*** Begin section ***

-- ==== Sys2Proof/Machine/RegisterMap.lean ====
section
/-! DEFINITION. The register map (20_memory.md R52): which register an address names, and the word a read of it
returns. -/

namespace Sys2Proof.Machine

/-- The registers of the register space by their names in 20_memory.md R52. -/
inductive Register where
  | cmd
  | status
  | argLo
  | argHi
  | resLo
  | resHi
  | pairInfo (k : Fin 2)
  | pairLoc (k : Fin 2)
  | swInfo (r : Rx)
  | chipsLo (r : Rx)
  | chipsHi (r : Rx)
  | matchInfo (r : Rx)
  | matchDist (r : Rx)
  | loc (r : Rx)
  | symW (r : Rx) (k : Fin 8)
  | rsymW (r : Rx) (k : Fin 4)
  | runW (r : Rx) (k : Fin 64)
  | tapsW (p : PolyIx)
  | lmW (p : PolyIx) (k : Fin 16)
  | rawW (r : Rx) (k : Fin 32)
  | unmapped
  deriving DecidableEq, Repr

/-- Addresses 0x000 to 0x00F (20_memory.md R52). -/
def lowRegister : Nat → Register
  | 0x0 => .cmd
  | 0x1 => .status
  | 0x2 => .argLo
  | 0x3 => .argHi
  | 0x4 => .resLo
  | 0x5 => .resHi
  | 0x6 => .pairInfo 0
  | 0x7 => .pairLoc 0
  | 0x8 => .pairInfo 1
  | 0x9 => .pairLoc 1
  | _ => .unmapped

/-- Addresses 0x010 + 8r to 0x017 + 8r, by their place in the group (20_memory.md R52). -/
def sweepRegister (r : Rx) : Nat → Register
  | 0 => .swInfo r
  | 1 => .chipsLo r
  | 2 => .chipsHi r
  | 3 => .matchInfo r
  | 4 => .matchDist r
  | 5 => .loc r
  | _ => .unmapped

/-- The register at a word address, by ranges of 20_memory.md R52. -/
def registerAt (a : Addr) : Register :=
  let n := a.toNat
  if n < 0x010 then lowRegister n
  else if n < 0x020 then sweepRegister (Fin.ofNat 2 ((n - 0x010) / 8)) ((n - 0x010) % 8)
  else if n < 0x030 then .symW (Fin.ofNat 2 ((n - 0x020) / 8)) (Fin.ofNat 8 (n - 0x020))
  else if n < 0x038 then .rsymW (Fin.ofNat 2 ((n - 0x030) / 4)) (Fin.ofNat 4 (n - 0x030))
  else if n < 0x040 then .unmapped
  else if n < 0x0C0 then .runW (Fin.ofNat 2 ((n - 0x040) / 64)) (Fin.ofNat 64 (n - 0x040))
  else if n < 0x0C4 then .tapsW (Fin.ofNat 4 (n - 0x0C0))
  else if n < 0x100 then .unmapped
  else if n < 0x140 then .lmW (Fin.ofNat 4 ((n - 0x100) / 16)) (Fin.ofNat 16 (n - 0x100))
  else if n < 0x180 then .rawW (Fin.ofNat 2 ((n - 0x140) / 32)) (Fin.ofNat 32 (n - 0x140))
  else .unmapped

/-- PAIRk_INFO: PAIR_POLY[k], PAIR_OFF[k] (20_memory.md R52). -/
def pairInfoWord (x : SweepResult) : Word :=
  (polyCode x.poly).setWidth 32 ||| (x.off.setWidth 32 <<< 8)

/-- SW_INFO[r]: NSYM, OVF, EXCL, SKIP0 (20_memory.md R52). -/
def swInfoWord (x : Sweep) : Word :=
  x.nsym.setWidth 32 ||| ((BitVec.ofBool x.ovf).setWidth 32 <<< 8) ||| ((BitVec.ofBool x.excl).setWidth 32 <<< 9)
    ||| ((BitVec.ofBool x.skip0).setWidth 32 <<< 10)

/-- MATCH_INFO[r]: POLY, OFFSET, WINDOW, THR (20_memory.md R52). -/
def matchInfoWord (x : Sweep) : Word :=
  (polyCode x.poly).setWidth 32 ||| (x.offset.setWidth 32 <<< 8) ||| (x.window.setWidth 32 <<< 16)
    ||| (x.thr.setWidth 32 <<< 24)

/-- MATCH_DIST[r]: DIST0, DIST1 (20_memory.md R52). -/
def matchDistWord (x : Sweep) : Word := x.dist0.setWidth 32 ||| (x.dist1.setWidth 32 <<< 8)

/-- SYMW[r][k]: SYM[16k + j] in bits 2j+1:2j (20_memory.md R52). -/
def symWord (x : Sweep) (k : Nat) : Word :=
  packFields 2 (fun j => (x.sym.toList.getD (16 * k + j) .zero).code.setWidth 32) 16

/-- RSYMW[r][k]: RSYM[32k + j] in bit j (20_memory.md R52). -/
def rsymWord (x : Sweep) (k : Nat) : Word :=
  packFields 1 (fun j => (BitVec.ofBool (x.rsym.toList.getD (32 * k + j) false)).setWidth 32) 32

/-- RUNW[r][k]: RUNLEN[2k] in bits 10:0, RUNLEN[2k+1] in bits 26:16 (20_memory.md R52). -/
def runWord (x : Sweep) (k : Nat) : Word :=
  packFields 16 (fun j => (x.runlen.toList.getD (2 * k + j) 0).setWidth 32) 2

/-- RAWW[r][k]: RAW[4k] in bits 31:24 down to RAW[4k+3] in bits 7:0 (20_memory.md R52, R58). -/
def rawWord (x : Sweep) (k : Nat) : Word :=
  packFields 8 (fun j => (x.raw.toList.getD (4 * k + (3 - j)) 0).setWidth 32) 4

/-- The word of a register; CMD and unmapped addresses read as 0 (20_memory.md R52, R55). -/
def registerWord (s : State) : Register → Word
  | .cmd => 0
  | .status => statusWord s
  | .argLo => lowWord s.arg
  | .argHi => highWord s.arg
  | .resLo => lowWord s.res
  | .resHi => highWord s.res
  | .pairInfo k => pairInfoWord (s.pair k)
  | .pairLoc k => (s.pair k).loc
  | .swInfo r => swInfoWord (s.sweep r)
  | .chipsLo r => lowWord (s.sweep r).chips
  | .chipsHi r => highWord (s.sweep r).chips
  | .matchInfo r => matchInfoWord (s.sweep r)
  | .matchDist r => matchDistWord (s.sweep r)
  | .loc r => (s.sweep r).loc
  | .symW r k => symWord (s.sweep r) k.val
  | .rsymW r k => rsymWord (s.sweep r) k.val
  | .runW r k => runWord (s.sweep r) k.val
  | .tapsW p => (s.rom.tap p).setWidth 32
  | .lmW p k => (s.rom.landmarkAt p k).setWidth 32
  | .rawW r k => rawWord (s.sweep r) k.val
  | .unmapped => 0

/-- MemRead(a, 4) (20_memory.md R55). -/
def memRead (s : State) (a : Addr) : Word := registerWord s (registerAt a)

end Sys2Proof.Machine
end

*** End section ***
*** Begin section ***

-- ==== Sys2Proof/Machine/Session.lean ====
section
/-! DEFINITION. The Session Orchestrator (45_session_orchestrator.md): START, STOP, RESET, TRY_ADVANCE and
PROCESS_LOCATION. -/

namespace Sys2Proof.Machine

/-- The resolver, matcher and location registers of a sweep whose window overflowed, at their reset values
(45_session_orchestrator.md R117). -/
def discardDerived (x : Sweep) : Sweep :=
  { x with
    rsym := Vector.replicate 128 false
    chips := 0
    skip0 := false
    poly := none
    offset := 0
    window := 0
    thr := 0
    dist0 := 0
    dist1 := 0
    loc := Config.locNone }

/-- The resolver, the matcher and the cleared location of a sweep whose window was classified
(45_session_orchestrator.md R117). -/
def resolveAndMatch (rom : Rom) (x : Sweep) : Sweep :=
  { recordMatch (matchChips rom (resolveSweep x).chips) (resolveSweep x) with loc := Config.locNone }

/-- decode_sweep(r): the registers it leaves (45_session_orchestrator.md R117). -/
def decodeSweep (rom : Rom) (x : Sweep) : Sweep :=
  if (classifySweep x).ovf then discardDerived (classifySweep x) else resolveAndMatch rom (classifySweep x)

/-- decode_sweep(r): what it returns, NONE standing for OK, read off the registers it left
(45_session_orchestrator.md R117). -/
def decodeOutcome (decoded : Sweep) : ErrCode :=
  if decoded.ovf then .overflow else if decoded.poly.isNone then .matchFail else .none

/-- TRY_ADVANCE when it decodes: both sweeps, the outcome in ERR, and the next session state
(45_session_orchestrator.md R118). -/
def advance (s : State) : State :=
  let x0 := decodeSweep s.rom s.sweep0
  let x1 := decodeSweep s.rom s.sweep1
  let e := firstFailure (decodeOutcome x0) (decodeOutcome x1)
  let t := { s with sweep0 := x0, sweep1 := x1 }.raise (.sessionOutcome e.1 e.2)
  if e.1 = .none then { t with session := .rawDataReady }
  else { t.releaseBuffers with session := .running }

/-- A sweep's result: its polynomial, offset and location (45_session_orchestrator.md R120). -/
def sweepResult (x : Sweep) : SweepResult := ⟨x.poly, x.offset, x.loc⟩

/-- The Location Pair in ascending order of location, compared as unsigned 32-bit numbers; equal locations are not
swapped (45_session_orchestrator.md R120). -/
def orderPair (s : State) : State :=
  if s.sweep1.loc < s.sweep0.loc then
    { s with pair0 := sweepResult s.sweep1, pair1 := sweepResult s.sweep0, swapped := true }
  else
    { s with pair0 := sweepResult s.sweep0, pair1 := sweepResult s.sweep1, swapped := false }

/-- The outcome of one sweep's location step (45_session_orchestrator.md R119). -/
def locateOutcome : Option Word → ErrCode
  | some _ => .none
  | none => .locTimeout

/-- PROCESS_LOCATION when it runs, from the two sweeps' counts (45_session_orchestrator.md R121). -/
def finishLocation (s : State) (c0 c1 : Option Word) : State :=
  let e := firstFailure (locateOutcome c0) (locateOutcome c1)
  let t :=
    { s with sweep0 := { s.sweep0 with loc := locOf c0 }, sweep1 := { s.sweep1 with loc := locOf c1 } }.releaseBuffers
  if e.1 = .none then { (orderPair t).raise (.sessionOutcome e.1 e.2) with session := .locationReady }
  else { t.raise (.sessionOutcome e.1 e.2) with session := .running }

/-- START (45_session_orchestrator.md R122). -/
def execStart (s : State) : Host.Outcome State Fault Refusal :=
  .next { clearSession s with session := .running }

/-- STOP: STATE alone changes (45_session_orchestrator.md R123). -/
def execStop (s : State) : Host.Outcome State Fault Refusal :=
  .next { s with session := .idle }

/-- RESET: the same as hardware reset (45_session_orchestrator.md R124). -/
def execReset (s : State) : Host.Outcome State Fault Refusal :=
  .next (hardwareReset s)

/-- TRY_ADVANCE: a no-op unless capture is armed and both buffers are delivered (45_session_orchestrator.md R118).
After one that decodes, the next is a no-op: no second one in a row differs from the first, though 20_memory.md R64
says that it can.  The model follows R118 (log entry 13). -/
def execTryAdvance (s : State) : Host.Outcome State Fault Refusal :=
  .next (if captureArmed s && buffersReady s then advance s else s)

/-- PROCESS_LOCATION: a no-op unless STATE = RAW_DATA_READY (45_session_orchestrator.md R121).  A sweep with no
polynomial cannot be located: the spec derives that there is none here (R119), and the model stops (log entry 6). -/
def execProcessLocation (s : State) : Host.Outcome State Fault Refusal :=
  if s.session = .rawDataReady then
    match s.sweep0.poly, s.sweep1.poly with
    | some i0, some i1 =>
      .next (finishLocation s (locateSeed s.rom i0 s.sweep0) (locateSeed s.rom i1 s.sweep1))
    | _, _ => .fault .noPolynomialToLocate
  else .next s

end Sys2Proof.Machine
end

*** End section ***

Beginning with the line holding "pairInfo (k : Fin 2)" and ending with the line holding "def registerAt (a", write out the stretch of material above exactly; add no further lines.

  | pairInfo (k : Fin 2)
  | pairLoc (k : Fin 2)
  | swInfo (r : Rx)
  | chipsLo (r : Rx)
  | chipsHi (r : Rx)
  | matchInfo (r : Rx)
  | matchDist (r : Rx)
  | loc (r : Rx)
  | symW (r : Rx) (k : Fin 8)
  | rsymW (r : Rx) (k : Fin 4)
  | runW (r : Rx) (k : Fin 64)
  | tapsW (p : PolyIx)
  | lmW (p : PolyIx) (k : Fin 16)
  | rawW (r : Rx) (k : Fin 32)
  | unmapped
  deriving DecidableEq, Repr

/-- Addresses 0x000 to 0x00F (20_memory.md R52). -/
def lowRegister : Nat → Register
  | 0x0 => .cmd
  | 0x1 => .status
  | 0x2 => .argLo
  | 0x3 => .argHi
  | 0x4 => .resLo
  | 0x5 => .resHi
  | 0x6 => .pairInfo 0
  | 0x7 => .pairLoc 0
  | 0x8 => .pairInfo 1
  | 0x9 => .pairLoc 1
  | _ => .unmapped

/-- Addresses 0x010 + 8r to 0x017 + 8r, by their place in the group (20_memory.md R52). -/
def sweepRegister (r : Rx) : Nat → Register
  | 0 => .swInfo r
  | 1 => .chipsLo r
  | 2 => .chipsHi r
  | 3 => .matchInfo r
  | 4 => .matchDist r
  | 5 => .loc r
  | _ => .unmapped

/-- The register at a word address, by ranges of 20_memory.md R52. -/
def registerAt (a : Addr) : Register :=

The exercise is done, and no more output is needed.